*Exercise description*:
Report each line of the records where "then" occurs.

*Available data*:
theorem allDismissed_quota (s : State) (q : RequesterNo) :
    (allDismissed s).rqt.requesters[q].quota = s.rqt.requesters[q].quota := by
  simp only [allDismissed, mapTable_get]

theorem pathCleared_quota (s : State) (q : RequesterNo) :
    (pathCleared s).rqt.requesters[q].quota = s.rqt.requesters[q].quota :=
  allDismissed_quota s q

theorem reset_settingsLegal : State.reset.SettingsLegal := by
  refine ⟨fun r => ?_, by decide⟩
  rw [ResetProofs.reset_requester]
  decide

theorem reset_windowsLegal : State.reset.WindowsLegal := fun n hon => by
  rw [ResetProofs.reset_window] at hon
  cases hon

/-- The configuration changes beside the work alone. -/
theorem move_configuration {s t : State} (h : Move s t) :
    (s.WindowsLegal → t.WindowsLegal) ∧ (s.SettingsLegal → t.SettingsLegal) := by
  cases h with
  | aside h => exact ⟨h.windows, h.settings⟩
  | settleQuiesce =>
    rw [State.settleQuiesce_eq]
    exact ⟨id, id⟩
  | create i e r _ _ _ _ =>
    exact ⟨id, settingsLegal_of_same
      (update_quota (f := fun q => { q with held := q.held + 1 }) (fun _ => rfl) s.rqt) rfl⟩
  | releaseHeld i _ | timeoutOrphan i _ _ _ _ _ =>
    exact ⟨id, settingsLegal_of_same (lowerHeld_quota s.dt.entries [i] s.rqt) rfl⟩
  | withdraw p => exact ⟨id, settingsLegal_of_same (lowerHeld_quota s.dt.entries _ s.rqt) rfl⟩
  | dismiss r is _ _ =>
    exact ⟨id, settingsLegal_of_same (update_quota (f := fun q => { q with held := 0 }) (fun _ => rfl) s.rqt) rfl⟩
  | dismissAll _ => exact ⟨id, settingsLegal_of_same (allDismissed_quota s) rfl⟩
  | clearPath => exact ⟨id, settingsLegal_of_same (pathCleared_quota s) rfl⟩
  | reset => exact ⟨fun _ => reset_windowsLegal, fun _ => reset_settingsLegal⟩
  | _ => exact ⟨id, id⟩

theorem completed_configuration {s t : State} (h : Completed s t) :
    (s.WindowsLegal → t.WindowsLegal) ∧ (s.SettingsLegal → t.SettingsLegal) := by
  cases h with
  | none | issued => exact ⟨id, id⟩
  | orphan t i _ _ => exact ⟨id, settingsLegal_of_same (lowerHeld_quota s.dt.entries [i] s.rqt) rfl⟩

theorem acked_configuration {s t : State} (h : Acked s t) :
    (s.WindowsLegal → t.WindowsLegal) ∧ (s.SettingsLegal → t.SettingsLegal) := by
  cases h with
  | none | stray | posted | issued => exact ⟨id, id⟩
  | orphan f fs i _ _ _ => exact ⟨id, settingsLegal_of_same (lowerHeld_quota s.dt.entries [i] s.rqt) rfl⟩

/-- Settles O52: what a commit, an image or a write sets is tested first, and nothing else sets a window, a quota or a
setting. -/
theorem stepKeepsConfigurationLegal : Obligations.StepKeepsConfigurationLegal := fun _ _ h =>
  ⟨fun hs => step_keeps (fun _ _ => id) (fun _ _ h => (completed_configuration h).1)
      (fun _ _ h => (acked_configuration h).1) (fun _ _ h => (move_configuration h).1) hs h,
    fun hs => step_keeps (fun _ _ => id) (fun _ _ h => (completed_configuration h).2)
      (fun _ _ h => (acked_configuration h).2) (fun _ _ h => (move_configuration h).2) hs h⟩

/-! ## The queue -/

theorem issueOldest_ordered {q : List PostedWrite}
    (h : q.Pairwise fun a b => b.state = .issued → a.state = .issued) :
    (issueOldest q).Pairwise fun a b => b.state = .issued → a.state = .issued := by
  induction h with
  | nil => exact .nil
  | @cons w q hw hq ih =>
    unfold issueOldest
    split
    · exact .cons (fun _ _ _ => rfl) hq
    · next hstate =>
      have hissued : w.state = .issued := by
        cases hw' : w.state with
        | queued => exact absurd hw' hstate
        | issued => rfl
      exact .cons (fun _ _ _ => hissued) ih

theorem issueOldest_issuedCount {q : List PostedWrite} (h : (oldestQueued q).isSome = true) :
    issuedCount (issueOldest q) = issuedCount q + 1 := by
  induction q with
  | nil => cases h
  | cons w q ih =>
    unfold issueOldest
    cases hw : w.state with
    | queued => simp [issuedCount, hw]
    | issued =>
      have hrest : (oldestQueued q).isSome = true := by simpa [oldestQueued, hw] using h
      have ih := ih hrest
      simp only [issuedCount] at ih ⊢
      simp [hw, ih]

theorem postedFlights_append (fs : List FlightMember) (f : FlightMember) :
    postedFlights (fs ++ [f]) = postedFlights fs + if f.ref = .posted then 1 else 0 := by
  simp [postedFlights, List.countP_append, List.countP_singleton]

theorem issuedCount_append_queued {q : List PostedWrite} {w : PostedWrite} (h : w.state = .queued) :
    issuedCount (q ++ [w]) = issuedCount q := by
  simp [issuedCount, h]

/-- R88: no posted member stands for no record. -/
theorem not_stray_posted {s : State} {f : FlightMember} {fs : List FlightMember} (hs : s.QueueOrdered)
    (hflights : s.mli.flights = f :: fs) (href : f.ref = .posted) : s.pwq ≠ [] := by
  intro hempty
  have hcount := hs.2
  simp [hempty, hflights, issuedCount, postedFlights, href] at hcount

theorem postedFlights_tail {f : FlightMember} {fs : List FlightMember} (href : f.ref ≠ .posted) :
    postedFlights (f :: fs) = postedFlights fs := by
  simp [postedFlights, href]

theorem move_queue {s t : State} (h : Move s t) (hs : s.QueueOrdered) : t.QueueOrdered := by
  obtain ⟨hordered, hcount⟩ := hs
  cases h with
  | aside h =>
    rw [State.QueueOrdered, h.pwq, h.mli]
    exact ⟨hordered, hcount⟩
  | settleQuiesce =>
    rw [State.settleQuiesce_eq]
    exact ⟨hordered, hcount⟩
  | enqueue w _ _ hqueued =>
    refine ⟨List.pairwise_append.2 ⟨hordered, List.pairwise_singleton _ _, fun a _ b hb hissued => ?_⟩,
      (issuedCount_append_queued hqueued).trans hcount⟩
    rw [List.mem_singleton.1 hb, hqueued] at hissued
    cases hissued
  | grantWrite out h =>
    simp only [State.writeEligible, Bool.and_eq_true] at h
    refine ⟨issueOldest_ordered hordered, ?_⟩
    simp only [State.joinFlights, postedFlights_append, issueOldest_issuedCount h.1.1.1, hcount,
      if_true]
  | launch i out _ _ _ _ =>
    refine ⟨hordered, hcount.trans ?_⟩
    simp [State.joinFlights, postedFlights_append]
  | timeoutIssued i t r a | timeoutOrphan i t r a =>
    refine ⟨hordered, hcount.trans (congrArg postedFlights ?_)⟩
    rw [limited_flights]
    rfl
  | lose =>
    have hqueue : (lost s).pwq = s.pwq.filter (fun w => w.state = .queued) := membersSettled_pwq s ⟨hordered, hcount⟩
    refine ⟨?_, ?_⟩
    · rw [hqueue]
      exact hordered.sublist List.filter_sublist
    · rw [hqueue]
      exact List.countP_eq_zero.2 fun w hw => by simp [of_decide_eq_true (List.mem_filter.1 hw).2]
  | clearPath | reset => exact ⟨.nil, rfl⟩
  | tick _ =>
    refine ⟨hordered, hcount.trans ?_⟩
    simp only [postedFlights, List.countP_map]
    rfl
  | _ => exact ⟨hordered, hcount⟩

theorem completed_queue {s t : State} (h : Completed s t) (hs : s.QueueOrdered) : t.QueueOrdered := by
  cases h with
  | none | issued | orphan => exact hs

/-- R88, R93: the record acknowledged is the oldest ISSUED one, the head of the queue. -/
theorem acked_queue {s t : State} (h : Acked s t) (hs : s.QueueOrdered) : t.QueueOrdered := by
  have hordered := hs.1
  have hcount := hs.2
  have hnpWrite : ∀ {f fs}, s.mli.flights = f :: fs → f.ref ≠ .posted → issuedCount s.pwq = postedFlights fs :=
    fun hflights href => by rw [hcount, hflights, postedFlights_tail href]
  cases h with
  | none _ => exact hs
  | stray f fs hflights hstray =>
    refine ⟨hordered, hnpWrite hflights fun href => ?_⟩
    rw [href] at hstray
    exact not_stray_posted hs hflights href hstray
  | posted f fs r failed hflights href hqueue =>
    obtain ⟨w, ws, hhead⟩ := List.exists_cons_of_ne_nil hqueue
    simp only [hhead, List.tail_cons] at hordered hcount ⊢
    refine ⟨hordered.tail, ?_⟩
    have hissued : w.state = .issued := by
      cases hw : w.state with
      | issued => rfl
      | queued =>
        have hnone : issuedCount (w :: ws) = 0 := List.countP_eq_zero.2 fun x hx => by
          rcases List.mem_cons.1 hx with rfl | hx
          · simp [hw]
          · simpa [hw] using (List.pairwise_cons.1 hordered).1 x hx
        simp [hnone, hflights, postedFlights, href] at hcount
    simpa [hflights, issuedCount, postedFlights, hissued, href] using hcount
  | issued f fs i st hflights href _ | orphan f fs i hflights href _ =>
    exact ⟨hordered, hnpWrite hflights (by simp [href])⟩

/-- Settles O57: records join behind the QUEUED ones, the oldest of them is issued, and the oldest ISSUED one
departs. -/
theorem stepKeepsQueueOrdered : Obligations.StepKeepsQueueOrdered :=
  fun _ _ => step_keeps (fun _ _ => id) (fun _ _ => completed_queue) (fun _ _ => acked_queue) fun _ _ => move_queue

end Sys2Proof.CapacityProofs

/-! # Proofs: the invariants of held counts, age order and keys

An entry enters the table by a creation alone.  Every other change is `Thinned`: entries may leave it, with their place
in the age order and their part of the held count, and those that stay keep their requester and their key. -/

namespace Sys2Proof.HolderProofs

open Sys2Proof Sys2Proof.Machine Sys2Proof.Claims Sys2Proof.MoveProofs Sys2Proof.CommandProofs Sys2Proof.LinkDownProofs
  Sys2Proof.WindowCommitProofs Sys2Proof.FreshnessProofs

/-! ## One entry -/

theorem put_get (i j : EntryNo) (e : Entry) (d : DeferralTable) :
    (d.put i e).entries[j] = if j = i then e else d.entries[j] := by
  rw [DeferralTable.put_entries, set_get]

/-- The entry is as FREE and as live as before, for the same requester under the same key. -/
structure SameHolder (e e' : Entry) : Prop where
  live : e'.live = e.live
  free : e'.state = .free ↔ e.state = .free
  requester : e'.requester = e.requester
  key : e'.key = e.key

theorem SameHolder.refl (e : Entry) : SameHolder e e := ⟨rfl, .rfl, rfl, rfl⟩

/-- An entry that is live before and after. -/
theorem sameHolder_of_live {e e' : Entry} (hlive : e.live = true) (hlive' : e'.live = true)
    (hrequester : e'.requester = e.requester) (hkey : e'.key = e.key) : SameHolder e e' := by
  have hfree : ∀ {x : Entry}, x.live = true → x.state ≠ .free := fun {x} hx h => by simp [Entry.live, h] at hx
  exact ⟨hlive'.trans hlive.symm, iff_of_false (hfree hlive') (hfree hlive), hrequester, hkey⟩

/-- Reservations are no part of it. -/
theorem sameHolder_of_unreserved {e e' : Entry} (h : e'.unreserved = e.unreserved) : SameHolder e e' :=
  ⟨by simpa [Entry.live] using congrArg Entry.live h, by simpa using congrArg (fun x => x.state = .free) h,
    show e'.unreserved.requester = e.unreserved.requester by rw [h],
    show e'.unreserved.key = e.unreserved.key by rw [h]⟩

theorem sameHolder_freshened (l : DownLine) (e : Entry) : SameHolder e (e.freshened l) :=
  ⟨e.freshened_live l, iff_of_eq (e.freshened_free l), e.freshened_requester l, e.freshened_key l⟩

theorem sameHolder_tick (e : Entry) : SameHolder e e.tick := ⟨rfl, .rfl, rfl, rfl⟩

theorem live_of_state {e : Entry} (h : e.state = .waiting ∨ e.state = .issued ∨ e.state = .held) : e.live = true := by
  rcases h with h | h | h <;> simp [Entry.live, h]

theorem sameHolder_enterHeld {e : Entry} (result : Status) (time : Nat)
    (h : e.state = .waiting ∨ e.state = .issued) : SameHolder e (e.enterHeld result time) :=
  sameHolder_of_live (live_of_state (h.imp id .inl)) rfl rfl rfl

theorem sameHolder_completed {e : Entry} (checkOk : Bool) (st : Status) (data : List Byte) (time : Nat)
    (h : e.state = .issued) : SameHolder e (e.completed checkOk st data time) := by
  have hlive := live_of_state (.inr (.inl h))
  unfold Entry.completed
  split
  · split
    · split <;> exact sameHolder_of_live hlive rfl rfl rfl
    · exact sameHolder_of_live hlive rfl rfl rfl
  · exact sameHolder_of_live hlive rfl rfl rfl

*Solution to this task*:
    postedFlights (fs ++ [f]) = postedFlights fs + if f.ref = .posted then 1 else 0 := by
    (d.put i e).entries[j] = if j = i then e else d.entries[j] := by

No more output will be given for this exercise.